Your instructions —
Using the records below, transcribe word for word the stretch from the line that contains "that has room;" through the line that contains "exec .edgeQueueDeliver s = .next (putValue", both end lines included, and nothing else.

Available records —
-- Opening Marker --

/-- R196, R348, R352: a publish at the generation that a waiter expects counts one of its input down, and makes the waiter ready when every
input is complete; at an older expectation it raises SHEAF_STALE against the waiter, and one too many SHEAF_UNDERFLOW. -/
def Sys2Proof.Claims.PublishesReachWaiters : Prop :=
  ∀ (s : State) (p : Publish) (e : Sheaf) (w : Waiter) (i : Nat) (x : WInput), (s.pubs.drop s.arg.n).head? = some p →
    s.publishDue p ≤ s.cyc → s.entryBusy p.asid p.tid p.tile (s.publishDue p) [0, p.seq] = false → (s.freeTrapIndex p.k).isSome = true → p.asid = s.asid p.k → s.sheaf? p.asid p.tid p.tile = some e → e.pub = false →
    s.waiters.filter (fun y => y.linked p.asid p.tid p.tile) = [w] → (s.waiters.map Waiter.id).Nodup → w.kind ≠ 3 → (∀ z ∈ s.insts, z.graph = false) →
    w.inputs[i]? = some x → x.reg = true → x.tid = p.tid → x.tile = p.tile →
    (∀ j y, j ≠ i → w.inputs[j]? = some y → ¬(y.reg = true ∧ y.tid = p.tid ∧ y.tile = p.tile)) → (s.freeTrapIndex w.k).isSome = true →
    ∃ (t : State) (y : Waiter), exec .sheafPublishApply s = .next t ∧ y ∈ t.waiters ∧ y.id = w.id ∧
      (x.egen = p.gen → 0 < x.cnt → y.inputs[i]? = some { x with cnt := x.cnt - 1 } ∧ t.traps = s.traps ∧
        (y.ready = true ↔ w.ready = true ∨ (w.fault = false ∧ x.cnt = 1 ∧ ∀ j z, j ≠ i → w.inputs[j]? = some z → z.reg = true ∧ z.cnt = 0))) ∧
      (x.egen = p.gen → x.cnt = 0 → y = w ∧ ∃ r ∈ t.traps, r.k = w.k ∧ r.tcode = tcSheafUnderflow ∧ r.cls = .W ∧ r.hold = .waiter w.id i) ∧
      (newer p.gen x.egen = true → y.fault = true ∧ y.inputs = w.inputs ∧ ∃ r ∈ t.traps, r.k = w.k ∧ r.tcode = tcSheafStale ∧ r.cls = .W ∧
        r.hold = .waiter w.id i)

/-- R349, R350: an input of a waiter is registered at its entry with the publishes that are still to come; an entry at a newer generation
raises SHEAF_STALE, and one with more publishes than expected SHEAF_UNDERFLOW. -/
def Sys2Proof.Claims.InputsRegister : Prop :=
  ∀ (s : State) (w : Waiter) (i : WInput) (e : Sheaf), (s.waiters.drop s.arg.n).head? = some w → (w.inputs.drop s.arg.m).head? = some i →
    i.reg = false → s.registerDue w i ≤ s.cyc → s.entryBusy w.asid i.tid i.tile (s.registerDue w i) [1, w.id] = false →
    (s.freeTrapIndex w.k).isSome = true →
    w.asid = s.asid w.k → w.kind ≠ 3 → s.sheaf? w.asid i.tid i.tile = some e → (s.waiters.map Waiter.id).Nodup → (∀ z ∈ s.insts, z.graph = false) →
    let stale := e.pub = true ∧ newer e.gen i.egen = true
    let same := e.pub = true ∧ e.gen = i.egen
    ∃ (t : State) (y : Waiter), exec .sheafRegisterApply s = .next t ∧ y ∈ t.waiters ∧ y.id = w.id ∧
      y.inputs[s.arg.m]? = some { i with reg := true, link := s.fresh, cnt := if same then i.count - e.ngen else i.count } ∧
      (y.fault = true ↔ w.fault = true ∨ stale) ∧ t.sheaves = s.sheaves ∧
      (stale → ∃ r ∈ t.traps, r.k = w.k ∧ r.tcode = tcSheafStale ∧ r.cls = .W) ∧
      (same → i.count < e.ngen → ∃ r ∈ t.traps, r.k = w.k ∧ r.tcode = tcSheafUnderflow ∧ r.cls = .W) ∧
      (¬stale → ¬(same ∧ i.count < e.ngen) → t.traps = s.traps)

/-- R346, R353: SHEAF_RET frees the entries of its tensor that no waiter is linked to; SHEAF_OVF is written unless the context holds
something spilled or LOG2CAP is neither 0 nor 7 to 24. R200: a barrier is examined again for each BARWAIT that waits. -/
def Sys2Proof.Claims.SheafRegisters : Prop :=
  ∀ (s : State),
    (∃ (t : State), exec .sheafRetWrite s = .next t ∧ SameMemory s t ∧ t.waiters = s.waiters ∧
      ∀ e, e ∈ t.sheaves ↔ e ∈ s.sheaves ∧ ¬(e.asid = s.asid s.arg.k ∧ e.tid = bitsAt s.arg.val.toNat 0 60 ∧
        ∀ w ∈ s.waiters, w.linked e.asid e.tid e.tile = false)) ∧
    (let l := bitsAt s.arg.val.toNat 59 5
     let ok := s.ovfUsed s.arg.k = 0 ∧ (l = 0 ∨ (7 ≤ l ∧ l ≤ 24))
     let v := s.writeReg (.sheafOvf s.arg.k) s.arg.val
     (ok → l = 0 → exec .sheafOvfWrite s = .next v) ∧
     (ok → l ≠ 0 → ∃ (t : State), exec .sheafOvfWrite s = .next t ∧ t.regs = v.regs ∧ t.fab = s.fab ∧ t.sheaves = s.sheaves ∧ t.waiters = s.waiters) ∧
     (¬ok → exec .sheafOvfWrite s = .next s)) ∧
    (∀ a p st x, CanPerform s a p st x → a.kind = .barWait → a.pos = 0 → a.operand = false → DistinctIds s →
      let b := s.bar st x
      (b.armed = true → b.done = true → b.failed = false → ∃ (t : State), exec .barwaitServe s = .next t ∧
        AccessNow s t (answered a p a.flags b.gen false) ∧ SameMemory s t) ∧
      (b.armed = true → b.done = false → exec .barwaitServe s = .next s) ∧
      (b.armed = true → b.done = true → b.failed = true → exec .barwaitServe s = .next (s.accessTrap a { code := tcBarFault, aux0 := p.addr })) ∧
      (b.armed = false → ∃ c : Cause, c.code = tcBarState ∧ c.aux0 = p.addr ∧ exec .barwaitServe s = .next (s.accessTrap a c)))

/-! Edge queues and core programs. -/

/-- R221, R222: the head of an input edge queue moves into the gather entry that it is bound to, or into the slot of its region's MMAC while
that has room; a value whose slot is taken raises DUP_TOKEN. -/
def Sys2Proof.Claims.EdgeQueuesDeliver : Prop :=
  ∀ (s : State) (e : EqTok) (k : Tok), (s.edge s.arg.u false s.arg.n).head? = some e → e.tok = some k →
    (∀ t ∈ s.traps, t.hold ≠ .edge e.barn e.q) → s.live e.k (.barn e.barn) = true → s.gatedPart e.barn = false →
    let x : Value := { blk := ((s.inst? e.k e.v).map Inst.base).getD 0 + e.bind.tgt.toNat * 64, tag := k.tag, dep := k.dep, ent := e.bind.ent, tok := k }
    let d : Delivery := { k := e.k, v := e.v, vals := [x], core := some ⟨e.barn, false⟩, ready := s.cyc }
    (e.bind.kind = 1 → s.gatherRoom e.k e.v x = true → s.headerWait d x = none → s.dupValue d x = false →
      exec .edgeQueueDeliver s = .next (putValue d (s.dropEdge e) x).readyGathers ∧
      (putValue d (s.dropEdge e) x).fab.eqs = dropFirst (fun y => decide (y.barn = e.barn) && !y.out && decide (y.q = e.q)) s.fab.eqs ∧
      (x.blk ≠ 0 → x.ent < 16 → (∀ g ∈ s.gathers, g.vals.length = 16) → ∃ g ∈ (putValue d (s.dropEdge e) x).gathers, g.k = e.k ∧ g.v = e.v ∧ g.blk = x.blk ∧
        g.tag = k.tag ∧ g.dep = k.dep ∧ g.vals[x.ent]? = some (some { k with after := [] }))) ∧
    (e.bind.kind = 1 → s.gatherRoom e.k e.v x = true → s.headerWait d x = none → s.dupValue d x = true →
      exec .edgeQueueDeliver s = .next (s.edgeTrap e { code := tcDupToken, slot := 0, aux0 := x.blk, aux1 := x.ent })) ∧
    (∀ r site h iext sw m ires, e.bind.kind ≠ 1 → s.byHandle e.k e.bind.tgt = some r → r.barn = e.barn →
      (∃ l ∈ s.fab.blocks, l.holder = .region r.barn r.r ∧ l.st = .serving) → s.mmacOf r = some (site, h, iext, sw, m, ires) →
      let sl : Slot := if e.bind.kind = 2 then .a else .b
      (sl = .b → iext = true ∨ s.targeted site .b = true) →
      ((s.queue site sl).length < 4 → ∃ (t : State) (q : QTok), exec .edgeQueueDeliver s = .next t ∧ t.queue site sl = s.queue site sl ++ [q] ∧ q.tok = k ∧
        t.fab.eqs = dropFirst (fun y => decide (y.barn = e.barn) && !y.out && decide (y.q = e.q)) s.fab.eqs ∧ SameMemory s t) ∧
      (4 ≤ (s.queue site sl).length → exec .edgeQueueDeliver s = .next s)) ∧
    (e.bind.kind ≠ 1 → s.byHandle e.k e.bind.tgt = none →
      exec .edgeQueueDeliver s = .next (s.edgeTrap e { code := tcMatrixHandle, aux0 := e.bind.tgt.toNat }))

/-- R218, R219, R220: a core starts the program of its instance's record with its number in a0, its barn in a1, its image in the
instruction store and its data from 0x1_0000 on; a record that breaks its layout raises LAUNCH_FORMAT; an ended program leaves a0. -/
def Sys2Proof.Claims.CoreProgramsRun : Prop :=
  ∀ (s : State),
    let id : CoreId := ⟨s.arg.u, s.arg.flag⟩
    (∀ i v r, s.servedBy id.barn = some i → (id.barn, id.storer) ∈ i.progs →
      (∀ c ∈ s.fab.cores, c.id.barn = id.barn → c.active = true → c.id ≠ id ∧ c.k = i.k ∧ c.v = i.v) → i.migr = [] → s.settling i = false →
      s.live i.k (.barn id.barn) = true → s.gatedPart id.barn = false →
      s.unitRead 0 i.k i.v (recField i.recBytes 0x20 8) 64 srcIo = (v, .ok r false) →
      (∀ w z code data pc pd, badCoreRecord r = none → bitsAt (recField r 2 1) (if id.storer then 1 else 0) 1 = 1 →
        let o := if id.storer then 0x18 else 0x08
        v.unitRead 0 i.k i.v (recField r o 8) (recField r (o + 8) 4) srcIo = (w, .ok code pc) →
        w.unitRead 0 i.k i.v (recField r 0x28 8) (recField r 0x30 4) srcIo = (z, .ok data pd) →
        ∃ (t : State) (x : Core), exec .coreProgramStart s = .next t ∧ x ∈ t.fab.cores ∧ x.id = id ∧ x.k = i.k ∧ x.v = i.v ∧ x.active = true ∧
          x.pc = BitVec.ofNat 32 (recField r (o + 12) 4) ∧ x.get 10 = BitVec.ofNat 32 i.v ∧ x.get 11 = BitVec.ofNat 32 (s.logicalBarn i.k id.barn) ∧
          (∀ n < 32, n ≠ 10 → n ≠ 11 → x.get n = 0) ∧ (∀ n, (h : n < code.length) → getCell x.istore n = code[n]) ∧
          (∀ n, (h : n < data.length) → getCell x.dmem (0x10000 + n) = data[n]) ∧ x.ld = 0 ∧ x.st = 0 ∧ x.cpy = 0 ∧ x.tt = 0) ∧
      (badCoreRecord r = none → bitsAt (recField r 2 1) (if id.storer then 1 else 0) 1 = 0 → ∃ (t : State), exec .coreProgramStart s = .next t ∧
        t.fab.cores = s.fab.cores ∧ (s.inst? i.k i.v = some i → ∃ j, t.inst? i.k i.v = some j ∧ (id.barn, id.storer) ∉ j.progs)) ∧
      (∀ n, badCoreRecord r = some n → (s.freeTrapIndex i.k).isSome = true → ∃ (t : State) (q : Trap), exec .coreProgramStart s = .next t ∧ q ∈ t.traps ∧
        q.k = i.k ∧ q.tcode = tcLaunchFormat ∧ q.aux0 = BitVec.ofNat 64 (recField i.recBytes 0x20 8) ∧ q.aux1 = BitVec.ofNat 64 n)) ∧
    (∀ x, s.core? id = some x → x.ending = true → x.stopped = false → s.live x.k (.barn id.barn) = true → s.gatedPart id.barn = false →
      (x.ld = 0 → x.st = 0 → x.cpy = 0 → x.tt = 0 → ∃ (t : State), exec .coreProgramEnd s = .next t ∧ (∀ c ∈ t.fab.cores, c.id ≠ id) ∧
        (∀ i, s.inst? x.k x.v = some i → ∃ j, t.inst? x.k x.v = some j ∧ j.exits = i.exits ++ [(id.storer, x.get 10)] ∧
          j.progs = i.progs.filter fun p => decide (p ≠ (id.barn, id.storer))) ∧ SameMemory s t) ∧
      (¬(x.ld = 0 ∧ x.st = 0 ∧ x.cpy = 0 ∧ x.tt = 0) → exec .coreProgramEnd s = .next s)) ∧
    (∀ a c pc q m, (s.fab.accs.drop s.arg.n).head? = some a → a.origin = .coreCount c pc q m → s.performed a = true → s.live a.k .ports = true →
      ∃ (t : State), exec .countedAccessDone s = .next t ∧ (∀ b ∈ t.fab.accs, b.id ≠ a.id) ∧ SameMemory s t ∧
        (∀ x, s.core? c = some x → ∃ y, t.core? c = some y ∧ y.x = x.x ∧ y.pc = x.pc ∧
          (q = none → y.st = x.st - 1 ∧ y.ld = x.ld) ∧ (q ≠ none → y.ld = x.ld - 1 ∧ y.st = x.st)) ∧
        (q = none → t.fab.eqs = s.fab.eqs) ∧
        (q ≠ none → ∀ e ∈ s.fab.eqs, e.id = m → e.tok = none → ∃ y ∈ t.fab.eqs, y.id = m ∧ y.q = e.q ∧ ∃ k, y.tok = some k ∧ k.tag = a.tag ∧
          k.dep = a.dep ∧ k.data = BitVec.ofNat 32 (respNat a.pieces) ∧ k.ty = e.bind.ty ∧ k.poi = respPoi a.pieces))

-- Closing Marker --

Exercise solution —
that has room; a value whose slot is taken raises DUP_TOKEN. -/
def Sys2Proof.Claims.EdgeQueuesDeliver : Prop :=
  ∀ (s : State) (e : EqTok) (k : Tok), (s.edge s.arg.u false s.arg.n).head? = some e → e.tok = some k →
    (∀ t ∈ s.traps, t.hold ≠ .edge e.barn e.q) → s.live e.k (.barn e.barn) = true → s.gatedPart e.barn = false →
    let x : Value := { blk := ((s.inst? e.k e.v).map Inst.base).getD 0 + e.bind.tgt.toNat * 64, tag := k.tag, dep := k.dep, ent := e.bind.ent, tok := k }
    let d : Delivery := { k := e.k, v := e.v, vals := [x], core := some ⟨e.barn, false⟩, ready := s.cyc }
    (e.bind.kind = 1 → s.gatherRoom e.k e.v x = true → s.headerWait d x = none → s.dupValue d x = false →
      exec .edgeQueueDeliver s = .next (putValue d (s.dropEdge e) x).readyGathers ∧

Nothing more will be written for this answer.